** About this exercise **
From the data below, copy exactly the lines that lie between the one holding "let hs := (List.range 16).map (16 * k + ·)" and the one holding "(fun k x =>", including both, and nothing more.

[Stored items]
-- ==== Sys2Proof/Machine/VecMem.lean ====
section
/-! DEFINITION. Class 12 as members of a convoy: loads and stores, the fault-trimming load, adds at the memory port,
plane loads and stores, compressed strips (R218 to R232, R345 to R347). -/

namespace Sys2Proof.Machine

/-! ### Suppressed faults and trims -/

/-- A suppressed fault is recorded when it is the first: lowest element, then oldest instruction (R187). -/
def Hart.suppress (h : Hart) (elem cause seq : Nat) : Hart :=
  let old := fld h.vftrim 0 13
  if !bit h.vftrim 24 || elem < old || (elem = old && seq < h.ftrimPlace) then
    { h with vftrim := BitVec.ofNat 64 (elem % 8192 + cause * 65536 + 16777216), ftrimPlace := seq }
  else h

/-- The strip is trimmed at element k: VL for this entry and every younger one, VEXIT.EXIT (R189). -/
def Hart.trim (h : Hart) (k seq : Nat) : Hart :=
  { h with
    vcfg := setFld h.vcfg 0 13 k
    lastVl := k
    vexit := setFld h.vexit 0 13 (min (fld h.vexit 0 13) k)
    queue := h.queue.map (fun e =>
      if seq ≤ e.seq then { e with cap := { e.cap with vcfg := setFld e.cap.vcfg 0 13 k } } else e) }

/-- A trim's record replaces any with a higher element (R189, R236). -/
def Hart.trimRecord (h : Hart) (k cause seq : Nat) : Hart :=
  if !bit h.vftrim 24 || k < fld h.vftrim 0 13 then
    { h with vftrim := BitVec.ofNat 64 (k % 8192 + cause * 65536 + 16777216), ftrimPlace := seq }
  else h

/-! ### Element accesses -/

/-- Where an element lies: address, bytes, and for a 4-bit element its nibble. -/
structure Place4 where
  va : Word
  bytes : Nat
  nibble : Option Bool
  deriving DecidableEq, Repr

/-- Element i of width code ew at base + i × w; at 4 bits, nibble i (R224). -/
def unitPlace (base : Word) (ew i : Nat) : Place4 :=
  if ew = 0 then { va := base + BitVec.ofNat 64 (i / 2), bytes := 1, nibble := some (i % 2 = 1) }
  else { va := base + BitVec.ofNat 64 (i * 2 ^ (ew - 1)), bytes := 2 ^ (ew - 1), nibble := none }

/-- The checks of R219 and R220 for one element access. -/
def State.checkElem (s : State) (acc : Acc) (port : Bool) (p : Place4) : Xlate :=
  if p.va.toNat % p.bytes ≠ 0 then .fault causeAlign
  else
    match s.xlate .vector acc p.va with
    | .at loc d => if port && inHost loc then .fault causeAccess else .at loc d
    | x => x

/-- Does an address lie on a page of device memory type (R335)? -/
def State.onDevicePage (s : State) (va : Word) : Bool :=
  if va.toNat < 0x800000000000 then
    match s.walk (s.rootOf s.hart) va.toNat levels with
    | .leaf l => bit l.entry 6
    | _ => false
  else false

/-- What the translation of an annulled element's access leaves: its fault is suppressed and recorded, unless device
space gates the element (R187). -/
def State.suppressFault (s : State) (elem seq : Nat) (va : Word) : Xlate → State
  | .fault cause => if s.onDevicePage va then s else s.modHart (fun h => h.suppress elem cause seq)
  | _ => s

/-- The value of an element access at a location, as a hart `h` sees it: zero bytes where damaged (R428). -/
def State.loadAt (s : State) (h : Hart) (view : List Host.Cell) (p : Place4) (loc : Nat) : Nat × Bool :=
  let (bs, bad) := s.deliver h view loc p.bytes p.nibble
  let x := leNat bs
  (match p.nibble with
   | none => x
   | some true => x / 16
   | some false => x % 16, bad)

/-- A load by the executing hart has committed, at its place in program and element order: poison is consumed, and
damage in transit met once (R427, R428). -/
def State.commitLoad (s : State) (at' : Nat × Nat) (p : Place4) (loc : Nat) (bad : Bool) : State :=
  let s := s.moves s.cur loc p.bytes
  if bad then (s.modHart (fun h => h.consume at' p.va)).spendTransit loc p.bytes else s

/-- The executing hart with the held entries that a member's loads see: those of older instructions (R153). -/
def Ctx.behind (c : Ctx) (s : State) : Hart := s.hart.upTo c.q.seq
* * *
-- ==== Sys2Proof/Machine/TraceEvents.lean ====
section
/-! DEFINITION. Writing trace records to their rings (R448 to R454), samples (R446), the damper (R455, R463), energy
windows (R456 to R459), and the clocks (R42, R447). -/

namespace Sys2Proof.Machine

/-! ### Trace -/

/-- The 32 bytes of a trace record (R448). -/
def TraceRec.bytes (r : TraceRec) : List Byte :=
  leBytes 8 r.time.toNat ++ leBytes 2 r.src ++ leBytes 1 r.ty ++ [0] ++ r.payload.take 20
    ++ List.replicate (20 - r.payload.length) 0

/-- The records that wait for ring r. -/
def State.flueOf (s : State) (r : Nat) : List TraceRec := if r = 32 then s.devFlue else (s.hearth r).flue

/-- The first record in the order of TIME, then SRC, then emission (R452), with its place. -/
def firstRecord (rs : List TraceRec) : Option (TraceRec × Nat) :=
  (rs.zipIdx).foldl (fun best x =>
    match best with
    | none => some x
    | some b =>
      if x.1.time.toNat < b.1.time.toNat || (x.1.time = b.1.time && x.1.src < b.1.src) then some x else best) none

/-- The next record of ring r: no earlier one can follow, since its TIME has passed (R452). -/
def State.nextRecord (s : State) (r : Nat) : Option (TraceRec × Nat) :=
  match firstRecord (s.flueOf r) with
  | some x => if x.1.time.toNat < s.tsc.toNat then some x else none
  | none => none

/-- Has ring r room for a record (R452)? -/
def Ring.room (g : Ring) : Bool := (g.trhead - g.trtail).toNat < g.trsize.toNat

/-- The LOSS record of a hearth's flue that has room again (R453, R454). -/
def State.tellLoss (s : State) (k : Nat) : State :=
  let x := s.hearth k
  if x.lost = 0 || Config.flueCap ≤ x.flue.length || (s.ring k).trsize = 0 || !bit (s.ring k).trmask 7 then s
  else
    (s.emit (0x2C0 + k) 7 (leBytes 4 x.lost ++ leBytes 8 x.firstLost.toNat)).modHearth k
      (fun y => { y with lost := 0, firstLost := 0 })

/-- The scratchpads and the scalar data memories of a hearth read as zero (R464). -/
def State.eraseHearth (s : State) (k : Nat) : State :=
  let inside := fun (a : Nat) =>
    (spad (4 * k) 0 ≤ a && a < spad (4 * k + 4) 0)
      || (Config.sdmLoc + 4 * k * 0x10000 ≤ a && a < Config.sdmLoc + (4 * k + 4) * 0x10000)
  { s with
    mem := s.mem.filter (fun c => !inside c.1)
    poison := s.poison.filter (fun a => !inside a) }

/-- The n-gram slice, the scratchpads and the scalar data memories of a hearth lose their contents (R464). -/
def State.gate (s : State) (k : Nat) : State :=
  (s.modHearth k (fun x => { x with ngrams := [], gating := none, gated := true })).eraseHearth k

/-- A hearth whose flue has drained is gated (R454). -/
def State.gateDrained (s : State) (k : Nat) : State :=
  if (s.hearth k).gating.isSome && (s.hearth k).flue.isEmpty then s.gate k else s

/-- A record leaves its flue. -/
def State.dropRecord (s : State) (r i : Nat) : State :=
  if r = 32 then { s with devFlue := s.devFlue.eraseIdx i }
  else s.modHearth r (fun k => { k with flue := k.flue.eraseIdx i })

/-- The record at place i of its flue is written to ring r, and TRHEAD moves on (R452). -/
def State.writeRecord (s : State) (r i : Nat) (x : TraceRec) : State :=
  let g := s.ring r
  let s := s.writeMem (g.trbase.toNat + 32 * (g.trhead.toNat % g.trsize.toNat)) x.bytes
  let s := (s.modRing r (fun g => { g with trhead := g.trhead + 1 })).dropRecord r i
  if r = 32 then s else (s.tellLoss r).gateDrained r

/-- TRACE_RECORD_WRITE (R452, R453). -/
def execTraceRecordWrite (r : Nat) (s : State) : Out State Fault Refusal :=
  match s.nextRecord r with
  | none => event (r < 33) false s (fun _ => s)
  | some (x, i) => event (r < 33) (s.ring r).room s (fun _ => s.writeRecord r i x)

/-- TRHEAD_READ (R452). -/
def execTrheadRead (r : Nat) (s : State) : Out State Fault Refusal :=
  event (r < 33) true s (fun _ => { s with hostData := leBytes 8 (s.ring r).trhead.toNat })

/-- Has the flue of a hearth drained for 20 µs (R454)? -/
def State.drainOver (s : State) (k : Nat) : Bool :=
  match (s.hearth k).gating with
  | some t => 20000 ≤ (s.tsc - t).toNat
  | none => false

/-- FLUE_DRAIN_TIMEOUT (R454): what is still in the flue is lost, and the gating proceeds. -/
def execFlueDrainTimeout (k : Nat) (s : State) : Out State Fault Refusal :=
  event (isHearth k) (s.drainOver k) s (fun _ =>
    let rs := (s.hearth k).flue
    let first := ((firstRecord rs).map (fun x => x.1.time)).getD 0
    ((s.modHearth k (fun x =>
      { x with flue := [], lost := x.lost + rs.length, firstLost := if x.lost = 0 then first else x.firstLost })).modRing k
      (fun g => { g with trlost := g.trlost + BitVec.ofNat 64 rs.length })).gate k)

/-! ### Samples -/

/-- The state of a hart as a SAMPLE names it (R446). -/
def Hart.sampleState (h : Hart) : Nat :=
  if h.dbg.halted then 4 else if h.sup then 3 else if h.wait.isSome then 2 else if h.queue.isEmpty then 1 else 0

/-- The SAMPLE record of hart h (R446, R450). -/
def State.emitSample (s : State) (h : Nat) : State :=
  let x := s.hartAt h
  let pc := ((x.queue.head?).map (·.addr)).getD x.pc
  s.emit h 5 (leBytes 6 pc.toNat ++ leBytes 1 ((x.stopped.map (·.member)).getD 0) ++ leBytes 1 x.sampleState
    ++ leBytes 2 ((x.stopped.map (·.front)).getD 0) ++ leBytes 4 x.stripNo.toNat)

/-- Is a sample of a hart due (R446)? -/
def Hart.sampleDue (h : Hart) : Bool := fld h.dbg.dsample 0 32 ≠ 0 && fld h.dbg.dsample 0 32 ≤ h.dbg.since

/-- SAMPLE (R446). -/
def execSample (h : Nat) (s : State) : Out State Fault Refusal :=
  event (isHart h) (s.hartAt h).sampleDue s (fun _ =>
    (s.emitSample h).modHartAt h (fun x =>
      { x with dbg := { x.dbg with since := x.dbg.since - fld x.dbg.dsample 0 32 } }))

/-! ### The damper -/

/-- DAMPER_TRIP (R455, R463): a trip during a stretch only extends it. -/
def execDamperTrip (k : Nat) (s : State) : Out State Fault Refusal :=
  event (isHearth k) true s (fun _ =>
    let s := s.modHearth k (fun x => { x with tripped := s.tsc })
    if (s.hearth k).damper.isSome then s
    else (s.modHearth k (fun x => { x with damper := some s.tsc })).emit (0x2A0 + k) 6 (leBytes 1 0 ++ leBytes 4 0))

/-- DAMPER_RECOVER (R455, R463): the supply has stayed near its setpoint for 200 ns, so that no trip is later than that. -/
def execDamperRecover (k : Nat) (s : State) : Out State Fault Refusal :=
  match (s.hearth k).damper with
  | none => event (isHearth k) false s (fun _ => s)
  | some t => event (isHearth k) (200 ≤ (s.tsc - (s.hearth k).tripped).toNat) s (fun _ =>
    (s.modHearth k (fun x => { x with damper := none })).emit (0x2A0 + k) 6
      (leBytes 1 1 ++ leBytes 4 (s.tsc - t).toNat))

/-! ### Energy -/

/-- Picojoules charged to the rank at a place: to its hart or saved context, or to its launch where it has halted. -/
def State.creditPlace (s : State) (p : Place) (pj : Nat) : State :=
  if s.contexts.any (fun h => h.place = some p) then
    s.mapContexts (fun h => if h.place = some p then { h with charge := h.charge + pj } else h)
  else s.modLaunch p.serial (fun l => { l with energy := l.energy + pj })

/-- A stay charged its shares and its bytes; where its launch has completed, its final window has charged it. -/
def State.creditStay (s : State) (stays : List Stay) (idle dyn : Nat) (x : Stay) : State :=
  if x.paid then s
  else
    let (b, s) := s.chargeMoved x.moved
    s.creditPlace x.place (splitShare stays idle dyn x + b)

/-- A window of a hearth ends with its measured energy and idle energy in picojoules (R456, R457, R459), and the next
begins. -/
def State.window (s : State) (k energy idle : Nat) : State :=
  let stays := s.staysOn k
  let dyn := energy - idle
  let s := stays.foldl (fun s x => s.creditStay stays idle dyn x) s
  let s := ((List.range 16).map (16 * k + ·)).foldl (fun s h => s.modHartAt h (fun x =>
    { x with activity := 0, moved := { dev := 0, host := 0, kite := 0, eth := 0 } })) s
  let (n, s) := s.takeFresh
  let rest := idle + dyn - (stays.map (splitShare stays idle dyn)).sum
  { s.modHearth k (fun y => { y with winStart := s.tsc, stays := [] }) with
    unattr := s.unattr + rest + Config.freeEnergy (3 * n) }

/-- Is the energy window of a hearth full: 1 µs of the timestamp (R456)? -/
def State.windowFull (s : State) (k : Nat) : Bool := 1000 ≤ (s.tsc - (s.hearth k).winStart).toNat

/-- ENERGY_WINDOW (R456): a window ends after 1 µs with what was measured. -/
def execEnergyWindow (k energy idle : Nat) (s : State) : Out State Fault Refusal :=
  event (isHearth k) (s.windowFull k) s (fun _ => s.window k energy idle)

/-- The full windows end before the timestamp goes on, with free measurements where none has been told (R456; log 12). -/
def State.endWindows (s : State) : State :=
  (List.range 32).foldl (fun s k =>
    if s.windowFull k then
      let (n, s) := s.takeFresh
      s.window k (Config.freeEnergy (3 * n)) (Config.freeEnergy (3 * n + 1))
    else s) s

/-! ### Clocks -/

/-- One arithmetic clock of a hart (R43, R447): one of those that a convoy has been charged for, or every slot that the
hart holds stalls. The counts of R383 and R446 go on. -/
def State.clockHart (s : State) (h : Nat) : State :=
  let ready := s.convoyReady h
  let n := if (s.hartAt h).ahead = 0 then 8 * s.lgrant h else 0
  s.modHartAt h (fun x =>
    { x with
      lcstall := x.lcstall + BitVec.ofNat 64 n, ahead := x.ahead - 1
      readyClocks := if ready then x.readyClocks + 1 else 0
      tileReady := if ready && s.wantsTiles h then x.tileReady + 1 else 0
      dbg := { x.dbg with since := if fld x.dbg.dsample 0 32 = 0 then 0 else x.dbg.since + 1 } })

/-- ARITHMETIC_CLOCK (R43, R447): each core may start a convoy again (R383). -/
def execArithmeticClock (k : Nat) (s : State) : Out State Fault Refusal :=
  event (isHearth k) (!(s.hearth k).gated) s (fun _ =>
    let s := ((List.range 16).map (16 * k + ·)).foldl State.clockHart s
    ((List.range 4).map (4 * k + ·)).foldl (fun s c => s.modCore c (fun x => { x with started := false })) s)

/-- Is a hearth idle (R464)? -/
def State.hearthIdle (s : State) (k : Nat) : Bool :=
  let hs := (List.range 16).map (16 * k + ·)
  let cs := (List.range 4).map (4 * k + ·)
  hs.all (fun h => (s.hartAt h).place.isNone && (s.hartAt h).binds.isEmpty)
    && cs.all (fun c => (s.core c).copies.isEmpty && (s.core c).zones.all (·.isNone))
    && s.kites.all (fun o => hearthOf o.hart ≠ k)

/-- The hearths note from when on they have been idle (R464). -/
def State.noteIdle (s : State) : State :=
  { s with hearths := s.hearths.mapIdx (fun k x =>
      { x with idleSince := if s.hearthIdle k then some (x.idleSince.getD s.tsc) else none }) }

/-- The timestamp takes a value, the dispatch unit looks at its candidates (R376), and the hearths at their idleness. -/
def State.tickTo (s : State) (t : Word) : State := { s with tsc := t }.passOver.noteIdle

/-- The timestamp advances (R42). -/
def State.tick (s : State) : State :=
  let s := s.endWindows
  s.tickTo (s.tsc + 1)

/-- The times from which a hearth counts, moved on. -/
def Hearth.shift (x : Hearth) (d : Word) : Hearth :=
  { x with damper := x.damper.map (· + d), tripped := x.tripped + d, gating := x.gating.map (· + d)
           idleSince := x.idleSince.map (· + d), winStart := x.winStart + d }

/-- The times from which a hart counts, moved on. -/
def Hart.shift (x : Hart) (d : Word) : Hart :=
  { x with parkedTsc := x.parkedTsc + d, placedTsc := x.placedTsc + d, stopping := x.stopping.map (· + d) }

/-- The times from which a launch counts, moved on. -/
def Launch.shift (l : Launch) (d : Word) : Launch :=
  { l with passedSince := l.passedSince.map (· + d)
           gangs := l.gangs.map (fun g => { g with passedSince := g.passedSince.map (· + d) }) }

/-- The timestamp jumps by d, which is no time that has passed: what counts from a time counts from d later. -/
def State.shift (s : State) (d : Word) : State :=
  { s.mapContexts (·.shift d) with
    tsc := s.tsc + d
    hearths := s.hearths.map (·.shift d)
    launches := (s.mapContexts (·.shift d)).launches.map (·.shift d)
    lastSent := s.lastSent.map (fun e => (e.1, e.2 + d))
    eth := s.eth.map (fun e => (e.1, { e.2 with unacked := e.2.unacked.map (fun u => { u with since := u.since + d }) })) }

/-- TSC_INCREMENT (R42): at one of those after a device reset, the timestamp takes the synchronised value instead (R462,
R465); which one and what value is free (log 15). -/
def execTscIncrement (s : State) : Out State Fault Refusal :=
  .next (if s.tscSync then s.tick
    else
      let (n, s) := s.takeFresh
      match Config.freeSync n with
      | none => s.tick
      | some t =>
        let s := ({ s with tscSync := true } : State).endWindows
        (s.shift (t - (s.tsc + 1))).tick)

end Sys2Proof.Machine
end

** Output for this exercise **
  let hs := (List.range 16).map (16 * k + ·)
  let cs := (List.range 4).map (4 * k + ·)
  hs.all (fun h => (s.hartAt h).place.isNone && (s.hartAt h).binds.isEmpty)
    && cs.all (fun c => (s.core c).copies.isEmpty && (s.core c).zones.all (·.isNone))
    && s.kites.all (fun o => hearthOf o.hart ≠ k)

/-- The hearths note from when on they have been idle (R464). -/
def State.noteIdle (s : State) : State :=
  { s with hearths := s.hearths.mapIdx (fun k x =>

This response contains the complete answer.